* Task statement
For the entries below, report every line that includes the word "intoFault".

--- START ---

theorem State.placeDiffering_driveStep (s : State) (i : Fin 16) (a : Action) :
    s.DriveStep (s.placeDiffering i a) := by
  unfold State.placeDiffering
  split
  · exact .refl s
  · split
    · exact .refl s
    · exact s.place_driveStep i _ _

theorem State.grantSlot_driveStep (s : State) : s.DriveStep s.grantSlot := by
  unfold State.grantSlot
  split
  · exact .refl s
  · exact (s.leaveWaits_driveStep _).trans (State.order_driveStep _ _ _)

/-! ## The allocator -/

theorem State.closeShed_driveStep (s : State) (i : Fin 16) : s.DriveStep (s.closeShed i) := by
  unfold State.closeShed
  have h : s.DriveStep (s.updLoop i fun l => { l with onTime := 0, openPhase := false }) :=
    s.updLoop_driveStep i _ fun _ => by simp [Loop.SameSettings, Loop.enabled]
  dsimp only
  split
  · exact h.trans (State.want_driveStep _ i _ _)
  · exact h

theorem State.shedStep_driveStep (level : Nat) (s : State) (i : Fin 16) :
    s.DriveStep (State.shedStep level s i) := by
  unfold State.shedStep
  dsimp only
  split <;> rename_i e
  · split
    · refine State.DriveStep.trans (s.setLoop_driveStep i _ ?_) (State.closeShed_driveStep _ i)
      simp [Loop.SameSettings, Loop.enabled, Loop.noDuties, e]
      rfl
    · exact .refl s
  · split
    · refine State.DriveStep.trans (s.setLoop_driveStep i _ ?_) (State.closeShed_driveStep _ i)
      simp [Loop.SameSettings, Loop.enabled, Loop.noDuties]
    · exact .refl s
  · split
    · exact .refl s
    · refine s.setLoop_driveStep i _ ?_
      simp [Loop.SameSettings, Loop.enabled, e]
      rfl
  all_goals exact .refl s

/-- A fold of drive steps is a drive step. -/
theorem State.foldl_driveStep {α : Type} (f : State → α → State) (l : List α)
    (h : ∀ s a, State.DriveStep s (f s a)) (s : State) : s.DriveStep (l.foldl f s) := by
  induction l generalizing s with
  | nil => exact .refl s
  | cons a l ih => exact (h s a).trans (ih _)

theorem State.shedAll_driveStep (s : State) : s.DriveStep s.shedAll :=
  State.foldl_driveStep _ _ (State.shedStep_driveStep _) s

theorem Loop.allocated_sameSettings (l : Loop) (r : Bool) (g : Nat) :
    l.SameSettings (l.allocated r g) := by
  unfold Loop.allocated
  split
  case h_2 => split <;> simp [Loop.SameSettings, Loop.enabled, Loop.buffer, Loop.noDuties]
  all_goals simp [Loop.SameSettings, Loop.enabled, Loop.buffer, Loop.noDuties]

theorem State.setAlloc_driveStep (s : State) (a : Allocation) :
    s.DriveStep { s with alloc := a } := ⟨rfl, fun _ => Loop.SameSettings.refl _⟩

theorem State.allocate_driveStep (s : State) : s.DriveStep s.allocate := by
  have h : ∀ f : Fin 16 → Loop → Loop, (∀ i l, Loop.SameSettings l (f i l)) →
      ∀ a, s.DriveStep { s.mapLoops f with alloc := a } := fun f hf a =>
    (s.mapLoops_driveStep f hf).trans (State.setAlloc_driveStep _ a)
  unfold State.allocate
  dsimp only
  split
  · split
    · exact h _ (fun _ l => l.allocated_sameSettings _ _) _
    · exact (h _ (fun _ l => l.allocated_sameSettings _ _) _).trans (State.raise_driveStep _ _ _ _)
  · exact h _ (fun _ l => l.allocated_sameSettings _ _) _

/-- A recompute is a drive step. -/
theorem State.recompute_driveStep (s : State) : s.DriveStep s.recompute := by
  unfold State.recompute
  split
  · exact s.shedAll_driveStep.trans (State.allocate_driveStep _)
  · exact .refl s

theorem State.addCause_driveStep (s : State) (i : Fin 16) (c : Cause) :
    s.DriveStep (s.addCause i c) := by
  unfold State.addCause
  dsimp only
  split
  · exact .refl s
  · have hj : s.DriveStep
        (s.updLoop i fun l => { l with causes := (s.loop i).causes.put true c }) :=
      s.updLoop_driveStep i _ fun _ => by simp [Loop.SameSettings, Loop.enabled]
    have hf : ∀ (u : State) (b : Bool), (u.loop i).enabled = true →
        u.DriveStep (u.updLoop i fun l => l.intoFault b) := by
      intro u b hu
      refine u.setLoop_driveStep i _ ?_
      unfold Loop.enabled at hu
      unfold Loop.intoFault
      dsimp only
      split <;> simp only [Loop.SameSettings, Loop.enabled, Loop.noDuties, Loop.buffer, hu,
        true_and, imp_self] <;> rfl
    split
    all_goals first
      | exact hj.trans (State.raise_driveStep _ _ _ _)
      | (refine ((hj.trans (hf _ _ ?_)).trans (State.raise_driveStep _ _ _ _)).trans
           (State.recompute_driveStep _)
         rename_i e
         simp [Loop.enabled, e])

--- END ---

* Your response
        u.DriveStep (u.updLoop i fun l => l.intoFault b) := by
      unfold Loop.intoFault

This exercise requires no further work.